The parameter in the initializer defines whether the container will be temporary in memory or an actual container with a database file stored on the device. You’ll need in-memory storage for showing fake data in SwiftUI previews.

Next, define two new properties you’ll use for SwiftUI previews:

static var preview: PersistenceController = {
  let result = PersistenceController(inMemory: true)
  let viewContext = result.container.viewContext
  for index in 1..<6 {
    let newItem = ExpenseModel(context: viewContext)
    newItem.title = "Test Title \(index)"
    newItem.date = Date(timeIntervalSinceNow: Double(index * -60))
    newItem.comment = "Test Comment \(index)"
    newItem.price = Double(index + 1) * 12.3
    newItem.id = UUID()
  }
  do {
    try viewContext.save()
  } catch {
    let nsError = error as NSError
    fatalError("Unresolved error \(nsError), \(nsError.userInfo)")
  }
  return result
}()

static let previewItem: ExpenseModel = {
  let newItem = ExpenseModel(context: preview.container.viewContext)
  newItem.title = "Preview Item Title"
  newItem.date = Date(timeIntervalSinceNow: 60)
  newItem.comment = "Preview Item Comment"
  newItem.price = 12.34
  newItem.id = UUID()
  return newItem
}()

preview is another instance of PersistenceController similar to shared, but the container inside preview doesn't read from a database file. Instead, it contains five expense entries that are hard-coded and stored in memory.

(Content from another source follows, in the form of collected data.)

-- ==== Sys2Proof/Tests/Slice0.lean ====
section
/-! SUPPORT. Tests: ill-formed terms that the checks refuse, one-step tests whose results are the spec's (its rules and
worked examples), and for every statement with hypotheses a witness that meets them, at the boundary values. -/

namespace Sys2Proof.Tests

set_option Elab.async false

open Sys2Proof Sys2Proof.Machine

/-! ### Small states -/

/-- An IN_SERVICE, usable feed. -/
def serving : Monitor :=
  { Monitor.reset with state := .inService, link := true, usable := true, window := some ⟨60000, 0, 0⟩ }

/-- A feed in PROBATION with its link up. -/
def probing : Monitor := { serving with state := .probation, usable := false }

/-- A DISABLED feed with its link up. -/
def disabledFeed : Monitor :=
  { Monitor.reset with state := .disabled, link := true, current := { Settings.reset with disabled := true } }

/-- Four feeds in service, the delivery link up, part time 50,000. -/
def base : State :=
  { State.reset with
    elapsed := 50000
    monitors := Vector.replicate 4 serving
    feedLatches := Vector.replicate 4 false
    delivery := { Delivery.reset with linkUp := true } }

/-- The FIRST entry of 2.12.1, with placeholder limit 2. -/
def entry : Entry :=
  { enabled := true, tag := 0x0110, mode := .first, feeds := [0, 1], origin := none, period := 1000, slack := 300,
    window := 64, holdLimit := 4, resyncThreshold := 3, placeholderLimit := 2 }

def selection : SelectionPart := ⟨true, 5000, 3⟩

def preferred : Entry := { entry with mode := .preferred selection }

def bankOf (i : Slot) (e : Entry) : Bank := { slots := wr Bank.empty.slots i (some e), index := [(e.tag, i)] }

/-- Slot 5 holds `e` in both banks, and its runtime record is `r`. -/
def streaming (e : Entry) (r : Runtime) : State :=
  { base with bankA := bankOf 5 e, bankB := bankOf 5 e, runtimes := wr base.runtimes 5 r }

/-- TRACKING with NES 100 (2.12.1). -/
def tracking : Runtime := { Runtime.disabled .zero with mergeState := .tracking, nes := some 100, due := some 51300 }

def primary (f : Feed) : Selector := ⟨.primary, some f, none, none, false⟩

/-- TRACKING with NES 100, PREFERRED with active feed F0. -/
def selecting : Runtime := { tracking with selector := some (primary 0) }

def copyOf (f : Feed) (q : Seq) : Copy := { feed := f, tag := 0x0110, seq := q, origin := 7, payload := [1, 2] }

def offering (s : State) (c : Copy) : State := s.setPort c.feed { receiveStore := [], offered := [c] }

/-- The state after a command; every command answers one. -/
def after (i : Instr) (s : State) : State :=
  match exec i s with
  | .next t => t
  | _ => s

def offered (e : Entry) (r : Runtime) (c : Copy) : State := offering (streaming e r) c

/-- The record of slot 5 after `c` is taken. -/
def taken (e : Entry) (r : Runtime) (c : Copy) : Runtime := rd (after (.copyTake c.feed) (offered e r c)).runtimes 5

/-- The session of 8.12. -/
def session : Session := ⟨0x5A3C, 7, .reply ⟨0x5A3C, 7, 0x01, .ok, [0, 0, 0, 0, 10]⟩, 10, 10050000, []⟩

def command (seq code : Byte) (args : List Byte) : Command := ⟨0x5A3C, seq, code, args⟩

/-- The session is open and `c` stands in the inbox. -/
def asking (s : State) (c : Command) : State := { s with inbox := [c], session := some session }

/-- The payload bytes of the last frame of the control queue. -/
def answer (s : State) : List Byte := (s.delivery.controlQueue.map (·.payload)).getLast?.getD []

def wireOf (k : FrameKind) (tag : Tag) (size : Nat) : List Byte :=
  Frame.wire { kind := k, marks := 0, tag := tag, seq := 100, origin := 7, payload := List.replicate size 0xAA }

/-! ### Ill-formed entries, settings and records -/

/-- The well-formed terms of the tests are accepted (R4, R79). -/
theorem test_wellFormed_accepts : entry.wellFormed = true ∧ preferred.wellFormed = true ∧
    Settings.reset.wellFormed = true := by decide

/-- Each field of an entry outside its range is refused (R4, R5, R7). -/
theorem test_entry_refused :
    { entry with period := 9 }.wellFormed = false ∧ { entry with period := 1000001 }.wellFormed = false ∧
    { entry with slack := 65536 }.wellFormed = false ∧ { entry with window := 0 }.wellFormed = false ∧
    { entry with window := 1024 }.wellFormed = false ∧ { entry with holdLimit := 9 }.wellFormed = false ∧
    { entry with resyncThreshold := 0 }.wellFormed = false ∧ { entry with resyncThreshold := 8 }.wellFormed = false ∧
    { entry with placeholderLimit := 256 }.wellFormed = false ∧
    { entry with mode := .preferred ⟨true, 60001, 3⟩ }.wellFormed = false ∧
    { entry with mode := .preferred ⟨true, 0, 0⟩ }.wellFormed = false ∧
    { entry with mode := .preferred ⟨true, 0, 16⟩ }.wellFormed = false ∧ { entry with feeds := [] }.wellFormed = false ∧
    { entry with feeds := [0, 1, 0] }.wellFormed = false ∧ { entry with tag := 0xFFFF }.wellFormed = false := by decide

/-- Each setting outside its range is refused (R79). -/
theorem test_settings_refused :
    { Settings.reset with windowLength := 99 }.wellFormed = false ∧
    { Settings.reset with windowLength := 65536 }.wellFormed = false ∧
    { Settings.reset with minValid := 65536 }.wellFormed = false ∧
    { Settings.reset with acceptMargin := 5 }.wellFormed = false ∧
    { Settings.reset with rejectMargin := 256 }.wellFormed = false ∧
    { Settings.reset with qualify := 0 }.wellFormed = false ∧ { Settings.reset with qualify := 16 }.wellFormed = false ∧
    { Settings.reset with disqualify := 0 }.wellFormed = false ∧
    { Settings.reset with disqualify := 16 }.wellFormed = false := by decide

/-- A record of tag 0x0110 on F0 and F1 written out from 6.6.4: period 1000, slack 300, W 64, hold limit 4, resync
threshold 3, placeholder limit 2. -/
def record (flags count : Byte) (tag : List Byte) (period : Byte) : List Byte :=
  [flags] ++ tag ++ [count, 0, 1, 0, 0, 0, 0, 0, 0x03, period, 0x01, 0x2C, 0, 64, 4, 3, 2, 0, 0, 0]

theorem test_record_accepted : (checkRecord (record 0x01 2 [0x01, 0x10] 0xE8)).toOption = some entry := by decide

/-- Each reason of R105, the first applicable one when several apply. -/
theorem test_record_refused :
    (match checkRecord (record 0x0B 5 [0xFF, 0xFF] 0xE8) with | .error w => some w | .ok _ => none) = some .feedList ∧
    (match checkRecord (record 0x03 2 [0xFF, 0xFF] 0xE8) with | .error w => some w | .ok _ => none) =
      some .selectionPart ∧
    (match checkRecord (record 0x0B 2 [0xFF, 0xFF] 0xE8) with | .error w => some w | .ok _ => none) =
      some .reservedTag ∧
    (match checkRecord (record 0x0B 2 [0x01, 0x10] 0xE8) with | .error w => some w | .ok _ => none) =
      some .fieldRange := by decide

/-! ### One step of each command -/

/-- The check word of the bytes 0x31 to 0x39 (6.1.1). -/
theorem test_check_word :
    checkWord [0x31, 0x32, 0x33, 0x34, 0x35, 0x36, 0x37, 0x38, 0x39] = 0xFC891918 := by decide +kernel

/-- R92, R118, R163, R164: 512 buffers, ALERT asserted. -/
theorem test_por : (after .por base).pool.free = 512 ∧ (after .por base).alert = true := by decide +kernel

/-- 6.7, step 1: a valid frame of a usable feed is offered. -/
theorem test_feed_frame_offered :
    let t := after (.feedFrameReceived 3 (wireOf .sample 0x0801 20)) base
    (rd t.monitors 3).counters.valid = 1 ∧ (rd t.ports 3).offered.length = 1 := by decide +kernel

/-- 6.7, step 2: 31 bytes of a 32-byte frame. -/
theorem test_feed_frame_errored :
    let t := after (.feedFrameReceived 3 ((wireOf .sample 0x0801 20).take 31)) base
    (rd t.monitors 3).counters.errored = 1 ∧ (rd t.ports 3).offered = [] := by decide +kernel

/-- R85. -/
theorem test_feed_link_down :
    (rd (after (.feedLinkDown 2) base).monitors 2).state = .down ∧
    (rd (after (.feedLinkDown 2) base).monitors 2).usable = false := by decide +kernel

/-- R86: the first window ends one window length later. -/
theorem test_feed_link_up :
    let m := rd (after (.feedLinkUp 1) { base with monitors := Vector.replicate 4 Monitor.reset }).monitors 1
    m.state = .probation ∧ m.window = some ⟨60000, 0, 0⟩ := by decide +kernel

/-- A monitor of 5.10 whose window has reached its expiry with V and E. -/
def judged (m : Monitor) (v e : BitVec 16) : Monitor := { m with window := some ⟨50000, v, e⟩ }

/-- 5.10, window 4. -/
theorem test_window_quarantine :
    let m := rd (after (.windowExpiry 1) (base.setMonitor 1 (judged { serving with rejectTally := 1 } 980 11))).monitors 1
    m.state = .quarantine ∧ m.rejectTally = 2 ∧ m.usable = false ∧ m.counters.quarantines = 1 := by decide +kernel

/-- 5.10, window 3. -/
theorem test_window_neutral :
    let m := rd (after (.windowExpiry 1) (base.setMonitor 1 (judged { serving with rejectTally := 1 } 995 2))).monitors 1
    m.state = .inService ∧ m.acceptedRun = 0 ∧ m.rejectTally = 1 := by decide +kernel

/-- R67. -/
theorem test_feed_event :
    (rd (after (.feedEvent 0) { streaming preferred selecting with feedEvents := Vector.replicate 4 1 }).runtimes
      5).reviewPending = true := by decide +kernel

/-- A stream whose active feed F0 is down and whose review is pending. -/
def reviewing : State :=
  (streaming preferred { selecting with selector := some { primary 0 with reviewPending := true } }).setMonitor 0 Monitor.reset

/-- R69: an immediate switch to the other feed. -/
theorem test_selector_review :
    ((rd (after .selectorReview reviewing).runtimes 5).selector.map (·.active)) = some (some 1) := by decide +kernel

/-- R71: the return to the better feed. -/
theorem test_hold_off_expiry :
    ((rd (after (.holdOffExpiry 5) (streaming preferred { selecting with
      selector := some ⟨.revertWait, some 1, some 50000, none, false⟩ })).runtimes 5).selector) =
      some (primary 0) := by decide +kernel

/-- 2.12.1, step 1. -/
theorem test_copy_released : (taken entry tracking (copyOf 0 100)).nes = some 101 ∧
    (taken entry tracking (copyOf 0 100)).due = some 51300 := by decide +kernel

/-- 2.12.1, step 2. -/
theorem test_copy_held : (taken entry tracking (copyOf 0 102)).hold = [copyOf 0 102] ∧
    (taken entry tracking (copyOf 0 102)).nes = some 100 := by decide +kernel

/-- A stream at its deadline. -/
def late (e : Entry) (r : Runtime) : State := { streaming e r with elapsed := 51300 }

/-- 3.6.1, step 1: a placeholder, and the next expiry one period later. -/
theorem test_due_placeholder :
    let t := after (.dueExpiry 5) (late entry tracking)
    (t.dataQueue.map fun f => (f.seq, f.marks, f.payload)) = [(100, 0x08, [])] ∧
    (rd t.runtimes 5).due = some 52300 := by decide +kernel

/-- 3.6.2, step 3: a fallback rescued at the deadline. -/
theorem test_due_rescue :
    let t := after (.dueExpiry 5) (late preferred { selecting with hold := [copyOf 1 100] })
    (t.dataQueue.map fun f => (f.seq, f.marks)) = [(100, 0x05)] ∧
    ((rd t.runtimes 5).selector.bind (·.rescueRun)) = some ⟨1, 1⟩ := by decide +kernel

/-- R100, R120: the fifth command overflows the inbox. -/
theorem test_delivery_frame :
    let s := after (.deliveryFrameReceived (wireOf .command 0xFFFF 4)) base
    s.inbox = [⟨0xAAAA, 0xAA, 0xAA, []⟩] ∧
    (after (.deliveryFrameReceived (wireOf .command 0xFFFF 4)) { base with
      inbox := List.replicate 4 (command 0 0 []) }).inboxOverflows = 1 := by decide +kernel

def reply : Frame := managementFrame .reply [1]
def notice : Frame := managementFrame .notice [2]

/-- R115: two flushed data frames and one lost notice. -/
theorem test_delivery_link_down :
    let t := after .deliveryLinkDown { base with
      dataQueue := [reply, reply], pool := ⟨510, false⟩
      delivery := { base.delivery with controlQueue := [notice] } }
    t.pool.free = 512 ∧ t.delivery.flushed = 2 ∧ t.notices.lost = 1 := by decide +kernel

theorem test_delivery_link_up : (after .deliveryLinkUp State.reset).delivery.linkUp = true := by decide +kernel

/-- 7.6.1: with the data run at 4 the control queue is served. -/
theorem test_transmission_start :
    let t := after .transmissionStart { base with
      dataQueue := [reply], delivery := { base.delivery with controlQueue := [notice], dataRun := 4 } }
    t.delivery.transmitter = .control notice ∧ t.delivery.dataRun = 0 := by decide +kernel

/-- 7.1.4, step 8: the free that leaves 32. -/
theorem test_transmission_complete :
    (after .transmissionComplete { base with
      pool := ⟨31, true⟩, delivery := { base.delivery with transmitter := .data reply } }).pool = ⟨32, false⟩ := by
  decide +kernel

previewItem is a single stub instance of ExpenseModel, which is identical to the one you removed from AppMain.swift.

Why do all this? Currently, all of your app's classes use ExpenseModel directly. You can't create an instance of this class without defining a persistent container. It's best to group properties related to Core Data setup and previews together.

Later in the refactoring, you'll be able to completely remove those preview support objects and replace them with something more organized.

Note: static properties are lazy by default. Until you use them, they'll never be allocated in memory. Because you only use them in previews, you shouldn't worry about them existing in memory at all.